Good info- Do you know why they banned it???


----------



## mertz09 (Nov 15, 2009)

*500 years*

This comes from Wikipedia: It seems that this Sargassum seaweed has been around a very long time.

*History[edit]*

The naming of the Sargasso Sea after the Sargassum seaweed traces back to the early 15th century Portuguese explorations of the Azores Islands and the large "volta do mar" (the North Atlantic gyre), around and west of archipelago, where the seaweed was often present.[2] The Sargasso Sea was first fully crossed by the expedition of Christopher Columbus in 1492, who was amazed by the masses of seaweed he encountered.[3][4] However, the sea may have been known to earlier mariners, as a poem by the late 4th century CE author, Rufus Festus Avienus, describes a portion of the Atlantic as being covered with seaweed, citing a now-lost account by the 5th-century BCE Carthaginian explorer Himilco the Navigator

Quote: "Christopher Columbus in 1492, who was amazed by the masses of seaweed he encountered."


----------



## Sea-Slug (May 28, 2004)

NO one doubts it has been around, it is just getting worse piling up on Texas beaches.


----------



## SurfRunner (May 22, 2004)

Sea-Slug said:


> Good info- Do you know why they banned it???

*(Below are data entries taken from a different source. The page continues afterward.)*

-- ==== Sys2Proof/Machine/Addr.lean ====
section
/-! DEFINITION. The registers and their fields by the spec's names: `R.X i` is the address of register X (instance i), `F.X_FIELD i` its field. The addresses and bit positions are those of the register tables of spec/01 to spec/16. -/

namespace Sys2Proof.Machine

/-- A field of a register: its address and its highest and lowest bit. -/
structure Fld where
  addr : Nat
  hi : Nat
  lo : Nat
deriving DecidableEq, Repr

 I don't remember where I heard it. Most likely on a forum. But, it's definitely gotten worse over the years. This year being the worse I have ever seen it. I think it might be because the late strong fronts we had kept it offshore collecting and now it has just dumped on us all at once.

I have recently bought a kayak and started fishing in the bays and hope to do some btb fishing. I have also just been going to the piers if I want to catch bull reds. All because the weed has become so bad. There are still fishable days though. Mostly in the Fall, Winter, and early Spring.


----------



## rjc1982 (Sep 27, 2005)

I read somewhere that it's bad this year because of the late season cold fronts that hit. Said that instead of gradually coming onshore in the early spring, the fronts pushed the weed out and it ganged up in huge mats until the wind and currents finally shifted to the normal onshore flow. Then it all hit at once. Still seems to me like a whole lot more than normal though.


----------



## mertz09 (Nov 15, 2009)

rjc1982 said:


> I read somewhere that it's bad this year because of the late season cold fronts that hit. Said that instead of gradually coming onshore in the early spring, the fronts pushed the weed out and it ganged up in huge mats until the wind and currents finally shifted to the normal onshore flow. Then it all hit at once. Still seems to me like a whole lot more than normal though.


That seems like a logical explanation.


----------



## agdodge4x4 (May 30, 2012)

Is there any seaweed up on the beach part at the mouth of the Colorado? Interested in the actual mouth part.


----------



## FlounderSeeker (Feb 11, 2009)

Man... I've stayed clear of the beach bc of all the reports. I've been watching the beach cams but that's terrible! Hopefully it'll clear out by early next month


----------